Before he could respond, the Mage felt a strange pulsing of energy and he turned to see the most powerful binding magic he had ever seen over something that looked like a rounded map.
Why was the map rounded on a stand?
The world was clearly flat.
The four protective pillars projecting the magic were made of such a tough material that not even the strongest hammer swing from the Warrior or the most acidic solution from the Alchemist could affect them.
“Only one reason someone guards something,” the Gunsmith said then looked at the doors leading left, right, and forward speculatively.
Oddly, the traumatizing smell came strongly from the right door and a little from the door leading forward.
The other door didn’t smell of anything the winds could carry except very new books-
“The winds of fate say this way,” he said quickly and headed to that door.
“The winds of fate?” the Necromancer asked dubiously as he petted his new bird.

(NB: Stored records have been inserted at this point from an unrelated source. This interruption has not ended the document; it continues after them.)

-- ==== Sys2Proof/Machine/Fabric.lean ====
section
/-!
DEFINITION. Sys2Proof/Machine/Fabric.lean: the fabric ports (spec/14): training (R444–R449, R477), flits, credits and retry
(R451–R458), transactions that arrive (R454, R468), responses and timeouts (R468, R469).
-/

namespace Sys2Proof.Machine

/-! ### Training (R445–R450) -/

/-- The PLL of a port's half is locked (R145). -/
def State.portPll (s : State) (n : Nat) : Bool := s.clk.locked.getLsbD (if n < 6 then 6 else 7)

def State.peerInMachine (s : State) (n : Nat) : Bool := s.destInMachine (peerOf s.ownPkg n).1

/-- Why a port may not leave DARK, or with `up` may not stay up through COASTING (R443, R445): its cause in R450's coding.
Of several, disabled comes first, then not ready, no peer, pll. -/
def State.portWhy (s : State) (n : Nat) (up : Bool) : Option Nat :=
  if s.get (R.FAB_PORT_CTRL_en n) = 0 then some 11
  else if !(match s.pwr.state with | .ready | .overcast => true | _ => false) || s.pwr.warm ||
      !(decide (s.hzn.lock = .locked) || (up && decide (s.hzn.lock = .coasting))) ||
      s.get R.GEN_TOPO_assigned == 0 || !s.blockUp 10 then some 1
  else if !s.peerInMachine n then some 2
  else if !s.portPll n then some 10
  else none

/-- Ports that may not stay up go DARK (R443, R475). -/
def State.fabCheck (s : State) : State :=
  (List.range 12).foldl (fun u n =>
    if (u.port n).state = .dark then u
    else match u.portWhy n true with
      | some c => u.portDark n c
      | none => u) s

/-- A training attempt begins (R449). -/
def State.portStart (s : State) (n : Nat) : State :=
  let p := s.port n
  let s1 := s.setPort n { PortSt.init with state := .detect, cause := 0, fails := p.fails, retrains := p.retrains }
  (s1.put (R.FAB_PORT_STAT_gen2_failed n) 0).count (R.FAB_PORT_TRAIN_attempts n) 1

/-- An attempt has failed (R449). -/
def State.portFail (s : State) (n cause : Nat) : State :=
  let s1 := (s.portDark n cause).put (R.FAB_PORT_TRAIN_last_fail n) cause
  s1.setPort n { s1.port n with fails := (s1.port n).fails + 1 }

/-- Causes after which an attempt is retried by time (R449, R458). -/
def failedCause (c : Nat) : Bool := decide (3 ≤ c ∧ c ≤ 9)

/-- PORT_DETECT (R445). -/
def execPortDetect (port : Fin 12) (s : State) : Host.Outcome State Fault Refusal :=
  let p := s.port port.val
  .next (if p.state = .dark ∧ failedCause p.cause = false ∧ s.portWhy port.val false = none then s.portStart port.val else s)

/-- The wait before the next attempt, in milliseconds (R449, R458). -/
def PortSt.retryMs (p : PortSt) : Nat := if p.cause = 9 then 100 else if 8 ≤ p.fails then 1000 else 10

/-- TRAINING_RETRY (R449, R458): the wait after a failed attempt has ended. -/
def execTrainingRetry (port : Fin 12) (s : State) : Host.Outcome State Fault Refusal :=
  let p := s.port port.val
  .next (if p.state = .dark ∧ failedCause p.cause = true ∧ p.downAt + p.retryMs * ticksPerMs ≤ s.now ∧ s.portWhy port.val false = none then s.portStart port.val else s)

/-- LANE_SIGNAL (R449). -/
def execLaneSignal (port : Fin 12) (s : State) : Host.Outcome State Fault Refusal :=
  let p := s.port port.val
  .next (if p.state = .detect then s.setPort port.val { p with state := .equalise } else s)

/-- EQUALISE_DONE (R444). -/
def execEqualiseDone (port : Fin 12) (s : State) : Host.Outcome State Fault Refusal :=
  let p := s.port port.val
  .next (if p.state = .equalise ∧ p.switching = false then s.setPort port.val { p with state := .negotiate } else s)

/-- The peer's values are recorded whatever the outcome (R447). -/
def State.recordPeer (s : State) (n : Nat) (b : TrainBlock) (polarity now : Nat) : State :=
  s.puts [(R.FAB_PORT_PEER_pkg n, b.pkg), (R.FAB_PORT_PEER_port n, b.port), (R.FAB_PORT_PEER_gen2 n, bits b.flags 0 1),
    (R.FAB_PORT_PEER_valid n, 1), (R.FAB_PORT_PEER_level n, b.level), (R.FAB_PORT_PEER_RANGE_min n, b.rangeMin),
    (R.FAB_PORT_PEER_RANGE_max n, b.rangeMax), (R.FAB_PORT_STAT_polarity n, polarity),
    (R.FAB_PORT_FLIGHT_ns n, ((now + 2 ^ 32 - b.echo) % 2 ^ 32 - b.turnaround) / 2)]
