-- ==== Sys2Proof/Machine/Flash.lean ====
section
/-!
DEFINITION. Sys2Proof/Machine/Flash.lean: the record flash (spec/18): words and sectors (R586–R588), the controller's
commands (R589–R592), corrections (R593–R595), suspend and resume (R596–R598), host reads (R599), protection and mass erase
(R600–R603) and the erase log (R604–R606).
-/

namespace Sys2Proof.Machine

/-! ### Words and sectors -/

/-- A blank word (R586). -/
def blankWord : Nat := 2 ^ 64 - 1

/-- The first word of a sector; bank B follows bank A. -/
def sectorWord (bankB : Bool) (sector : Nat) : Nat := b2n bankB * 65536 + 256 * sector

def FlsSt.word (f : FlsSt) (ix : Nat) : Nat := SMap.get blankWord f.words ix

/-- The sectors whose erase is active or suspended. -/
def FlsSt.erasing (f : FlsSt) : List (Bool × Nat) :=
  ((f.active.toList ++ f.suspended).filter (fun a => a.op == 2)).map (fun a => (a.bankB, a.sector))

/-- A word a cut operation left unpredictable (R592), or one of a sector being erased (R599). -/
def FlsSt.isTorn (f : FlsSt) (ix : Nat) : Bool :=
  f.torn.any (fun r => decide (r.1 ≤ ix ∧ ix < r.2)) ||
  f.erasing.any (fun u => decide (sectorWord u.1 u.2 ≤ ix ∧ ix < sectorWord u.1 u.2 + 256))

/-- A read of one word: what it holds, or a free value where a cut operation left it unpredictable (R592). -/
def State.flashRead (s : State) (ix : Nat) : Nat × State :=
  if s.fls.isTorn ix then let p := s.free; (p.1 % 2 ^ 64, p.2) else (s.fls.word ix, s)

def State.flashSet (s : State) (ix v : Nat) : State :=
  { s with fls := { s.fls with words := SMap.set blankWord s.fls.words ix v } }

/-- Little-endian bytes programmed from word `ix` on, eight to a word; an all-ones word is left blank (R590). -/
def State.flashBytes (s : State) (ix : Nat) (bs : List Byte) : State :=
  (List.range ((bs.length + 7) / 8)).foldl (fun t i =>
    let chunk := (bs.drop (8 * i)).take 8
    t.flashSet (ix + i) (ofLE (chunk ++ List.replicate (8 - chunk.length) 0xFF))) s

/-- `n` bytes of the flash as a controller's read or a fetch finds them: a word left unpredictable is a free value (R592, R599). -/
def State.flashTake (s : State) (ix n : Nat) : List Byte :=
  ((List.range ((n + 7) / 8)).flatMap (fun i =>
    toLE 8 (if s.fls.isTorn (ix + i) then Config.free (s.freeIx + ix + i) else s.fls.word (ix + i)))).take n

/-- After such a read the free values it may have met are used up: an unpredictable word may read differently the next time. -/
def State.flashSeen (s : State) : State :=
  if s.fls.torn = [] ∧ s.fls.erasing = [] then s else { s with freeIx := s.freeIx + 131072 }

/-- `n` bytes of the flash, from word `ix` on. -/
def FlsSt.bytes (f : FlsSt) (ix n : Nat) : List Byte :=
  ((List.range ((n + 7) / 8)).flatMap (fun i => toLE 8 (f.word (ix + i)))).take n

def FlsSt.sectorBlank (f : FlsSt) (bankB : Bool) (sector : Nat) : Bool :=
  let lo := sectorWord bankB sector
  f.words.all (fun p => !(decide (lo ≤ p.1 ∧ p.1 < lo + 256))) && !f.erasing.contains (bankB, sector) &&
  f.torn.all (fun r => !(decide (r.1 < lo + 256 ∧ lo < r.2)))

/-- Every word of a sector blank (R586). -/
def State.sectorErased (s : State) (bankB : Bool) (sector : Nat) : State :=
  let lo := sectorWord bankB sector
  { s with fls := { s.fls with words := SMap.clearRange s.fls.words lo (lo + 256),
                               torn := s.fls.torn.filter (fun r => !(decide (lo ≤ r.1 ∧ r.2 ≤ lo + 256))) } }

/-- Every word of a sector unpredictable (R592). -/
def State.sectorTorn (s : State) (bankB : Bool) (sector : Nat) : State :=
  let t := s.sectorErased bankB sector
  { t with fls := { t.fls with torn := (sectorWord bankB sector, sectorWord bankB sector + 256) :: t.fls.torn } }

/-! ### Status -/

/-- FLS_LAST (R589): command, result, place. -/
def State.flsLast (s : State) (cmd result : Nat) (bankB : Bool) (sector word : Nat) : State :=
  s.puts [(R.FLS_LAST_cmd, cmd), (R.FLS_LAST_result, result), (R.FLS_LAST_bank, b2n bankB), (R.FLS_LAST_sector, sector),
          (R.FLS_LAST_word, word)]

/-- R521: a sector erase may start. -/
def State.eraseAllowed (s : State) : Bool := decide (14 ≤ s.get R.BATT_BUDGET_ms)

/-- A refused erase (R521, R591). -/
def State.eraseRefused (s : State) (cmd : Nat) (bankB : Bool) (sector : Nat) : State :=
  ((s.count R.BATT_BUDGET_refusals 1).put R.FLS_STAT_busy_energy 1).flsLast cmd 2 bankB sector 0

/-- Words may be programmed: in HOLD down to 2.4 V (R65), in STANDBY from 2.7 V (R523). -/
def State.programAllowed (s : State) : Bool :=
  match s.isl.mode with
  | .hold => decide (2400 ≤ s.isl.vhold)
  | .standby => decide (2700 ≤ s.isl.vbat)
  | .aux | .cold => true

/-- FLS_STAT's picture of the active operation. -/
def State.flsShow (s : State) : State :=
  let s1 := s.put R.FLS_STAT_suspend_depth s.fls.suspended.length
  match s.fls.active with
  | none => s1.puts [(R.FLS_STAT_busy, 0), (R.FLS_STAT_op, 0), (R.FLS_STAT_bank, 0), (R.FLS_STAT_sector, 0)]
  | some a => s1.puts [(R.FLS_STAT_busy, 1), (R.FLS_STAT_op, a.op), (R.FLS_STAT_bank, b2n a.bankB), (R.FLS_STAT_sector, a.sector)]

/-! ### The erase log (R604–R606) -/

def logEntry (type : Nat) (bankB : Bool) (sector seq : Nat) : Nat :=
  type + 2 ^ 8 * b2n bankB + 2 ^ 9 * sector + 2 ^ 32 * seq

/-- One entry programmed at the next word of the active log sector; a full sector takes none. -/
def State.logPut (s : State) (type : Nat) (bankB : Bool) (sector : Nat) : State :=
  if 256 ≤ s.fls.logWord then s else
  let s1 := s.flashSet (sectorWord true s.fls.logSector + s.fls.logWord) (logEntry type bankB sector s.fls.logSeq)
  { s1 with fls := { s1.fls with logWord := s.fls.logWord + 1, logSeq := s.fls.logSeq + 1 } }

/-- The switch of log sectors, made when fewer than 3 words are free (R605) and its erase is permitted (R521). -/
def State.logSwitch (s : State) : State :=
  if 253 < s.fls.logWord ∧ s.eraseAllowed = true then
    let other := 1 - s.fls.logSector
    let s1 := ((s.logPut 0x42 true other).sectorErased true other).logPut 0x44 true other
    let s2 := s1.flashSet (sectorWord true other) (logEntry 0x48 false 0 (s1.fls.logGen + 1))
    { s2 with fls := { s2.fls with logSector := other, logWord := 1, logGen := s1.fls.logGen + 1 } }
  else s

/-- An entry, and the switch once it leaves fewer than 3 words free. -/
def State.logAppend (s : State) (type : Nat) (bankB : Bool) (sector : Nat) : State := (s.logPut type bankB sector).logSwitch

/-- BEGIN, before every erase (R605). -/
def State.logBegin (s : State) (bankB : Bool) (sector : Nat) : State := s.logSwitch.logAppend 0x42 bankB sector

def State.logDone (s : State) (bankB : Bool) (sector : Nat) : State := s.logAppend 0x44 bankB sector

/-! ### The ring (R607) -/

/-- The ring sector after `n`, skipping retired ones. -/
def nextRing (retired : List Nat) : Nat → Nat → Nat
  | 0, n => n
  | fuel + 1, n =>
    let m := if 255 ≤ n then 3 else n + 1
    if retired.contains m then nextRing retired fuel m else m

def State.ringNext (s : State) (n : Nat) : Nat := nextRing s.fls.retired 253 n

/-- The ring sector `k` places after `n`. -/
def State.ringAfter (s : State) : Nat → Nat → Nat
  | 0, n => n
  | k + 1, n => s.ringAfter k (s.ringNext n)

/-- A record made by the island and not yet committed (R610). -/
def State.record (s : State) (r : JRecord) : State := { s with isl := { s.isl with records := s.isl.records ++ [r] } }

/-- A record's 8-byte header and content (R610). -/
def recordOf (type tag interval : Nat) (content : List Byte) : JRecord :=
  toLE 1 type ++ toLE 1 ((8 + content.length) / 8) ++ toLE 2 tag ++ toLE 4 interval ++ content

/-- A record of this moment: type, tag and content under the present interval. -/
def State.note (s : State) (type tag : Nat) (content : List Byte) : State :=
  s.record (recordOf type tag (s.get R.MTR_INTERVAL) content)

def State.rtcBytes (s : State) : List Byte := toLE 4 (s.get R.MTR_RTC)
def State.frameBytes (s : State) : List Byte := toLE 6 s.frame

/-- A POWER record (R610). -/
def State.notePower (s : State) (tag : Nat) : State :=
  s.note 5 tag (s.rtcBytes ++ s.frameBytes ++ toLE 2 (s.get R.BATT_BUDGET_ms) ++ toLE 2 s.isl.vbat ++ toLE 2 0)

/-- A ring sector has been erased: it counts as erased ahead when it is the first stale one (R607). -/
def State.ringErased (s : State) (sector : Nat) : State :=
  let ahead := s.get R.FLS_RING_erased_ahead
  if 3 ≤ sector ∧ sector = s.ringAfter (ahead + 1) (s.get R.FLS_RING_head) then s.put R.FLS_RING_erased_ahead (ahead + 1)
  else s

/-- An erase has verified blank: DONE (R605), the end of a run of failures (R591), and a recovery where its BEGIN was left unmatched
(R606). -/
def State.eraseVerified (s : State) (bankB : Bool) (sector : Nat) : State :=
  let t := (s.sectorErased bankB sector).logDone bankB sector
  let t1 := { t with fls := { t.fls with
    failRuns := if bankB then SMap.set 0 t.fls.failRuns sector 0 else t.fls.failRuns,
    unmatched := t.fls.unmatched.filter (fun u => u != (bankB, sector)) } }
  let t2 := if s.fls.unmatched.contains (bankB, sector) then t1.count R.FLS_CNT_recoveries 1 else t1
  if bankB then t2.ringErased sector else t2

/-- A bracketed erase that runs inside another command, with its verify. -/
def State.eraseNow (s : State) (bankB : Bool) (sector : Nat) : State := (s.logBegin bankB sector).eraseVerified bankB sector

/-! ### Commands -/

/-- Bank A sectors 192–255 take no program and no erase (R587). -/
def outOfRange (bankB : Bool) (sector : Nat) : Bool := !bankB && decide (192 ≤ sector)

/-- PROGRAM (R590): the result code it ends with, and the state. `bad` says that the read-back differed. A sector whose re-erase
is still due is not programmed (R606): the model answers TARGET_ERASING (assumption 147). -/
def State.flashProgram (s : State) (ix v : Nat) (bad : Bool) : Nat × State :=
  let bankB := decide (65536 ≤ ix)
  let sector := ix % 65536 / 256
  let fin := fun (t : State) (r : Nat) => (r, t.flsLast 1 r bankB sector (ix % 256))
  if outOfRange bankB sector then fin (s.put R.FLS_STAT_range 1) 9
  else if s.fls.suspended.any (fun a => a.op == 2 && a.bankB == bankB && a.sector == sector) then
    fin (s.put R.FLS_STAT_target_erasing 1) 6
  else if s.fls.unmatched.contains (bankB, sector) then fin (s.put R.FLS_STAT_target_erasing 1) 6
  else if s.fls.isTorn ix then
    -- an unpredictable word (R592): what the blank check and the read-back find is free
    let p := s.free
    let q := (p.2.flashSet ix v).free
    if p.1 % 2 ^ 64 ≠ blankWord then fin (p.2.put R.FLS_STAT_not_blank 1) 1
    else if v = blankWord then fin (p.2.put R.FLS_STAT_range 1) 9
    else if bad = true ∨ q.1 % 2 ^ 64 ≠ v then fin (q.2.put R.FLS_STAT_verify_fail 1) 3
    else fin q.2 0
  else if s.fls.word ix ≠ blankWord then fin (s.put R.FLS_STAT_not_blank 1) 1
  else if v = blankWord then fin (s.put R.FLS_STAT_range 1) 9
  else
    let t := s.flashSet ix v
    if bad then fin (t.put R.FLS_STAT_verify_fail 1) 3 else fin t 0

/-- PROGRAM (R589, R590). It needs the flash idle but for suspended operations. -/
def execProgram (word : BitVec 17) (value : Word64) (readbackBad : Bool) (s : State) : Host.Outcome State Fault Refusal :=
  .next (if s.fls.active.isSome || !s.programAllowed then s else (s.flashProgram word.toNat value.toNat readbackBad).2)

/-- A sector erase begins, or is refused (R591, R596, R605). -/
def State.eraseStart (s : State) (bankB : Bool) (sector : Nat) : State :=
  if outOfRange bankB sector then (s.put R.FLS_STAT_range 1).flsLast 2 9 bankB sector 0
  else if s.fls.suspended.any (fun a => a.op == 2) then (s.put R.FLS_STAT_suspend_refused 1).flsLast 2 7 bankB sector 0
  else if !s.eraseAllowed then s.eraseRefused 2 bankB sector
  else
    let s1 := s.logBegin bankB sector
    ({ s1 with fls := { s1.fls with active := some ⟨2, bankB, sector, 0, 0, 0⟩ } }).flsShow

/-- ERASE (R591). -/
def execErase (bank : Bool) (sector : BitVec 8) (s : State) : Host.Outcome State Fault Refusal :=
  .next (if s.fls.active.isSome then s else s.eraseStart bank sector.toNat)

/-- A ring sector that fails two erases in a row is retired (R591). -/
def State.eraseFailed (s : State) (bankB : Bool) (sector : Nat) : State :=
  let s1 := (s.sectorTorn bankB sector).put R.FLS_STAT_erase_fail 1
  if bankB && decide (3 ≤ sector) then
    let n := SMap.get 0 s1.fls.failRuns sector + 1
    let s2 := { s1 with fls := { s1.fls with failRuns := SMap.set 0 s1.fls.failRuns sector n } }
    if n = 2 then
      let s3 := { s2 with fls := { s2.fls with retired := sector :: s2.fls.retired } }
      (s3.put R.FLS_RING_retired (satAdd 8 (s3.get R.FLS_RING_retired) 1)).note 0x0C sector
        (toLE 4 (s3.get R.FLS_WEAR_rotations) ++ toLE 4 0)
    else s2
  else s1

“Like how Death’s gentle hand guided you to that pet store,” The Mage said and the Necromancer was suddenly distracted by a tapestry.
The Mage couldn’t wait to lift some books. Surely, no one would mind.
—
In a dark throne room, the small pudgy form rippled as it expanded slightly once more.
The skull it wore was now properly fitting and small arms flexed. King Jellagon exhaled, breathing out green fire in short bursts.
“Poi…” he rumbled.
“Oh, I think a cleaver would be dashing,” the nearby Mharia said as she looked over the dozens of weapons she got from the Demon Blacksmith.
The king thought about it then reached down for another weapon.
A firm leather shoe with an open back to allow one comfortable to slip into.
“That’s not a weapon, that’s just something for guests to wear when they’re in the library but have boots on-” Mharia began but Jellagon focused, causing runes of power to appear on the surface of his weapon.
The Runes were an inverted Delta Symbol. It invoked displeasure, uncomfortable attention, and disapproval.
Perfect for his weapon.
These intruders did not yet deserve the sword of arrogance to fall upon.
They deserve the slipper of punishment to slip up on.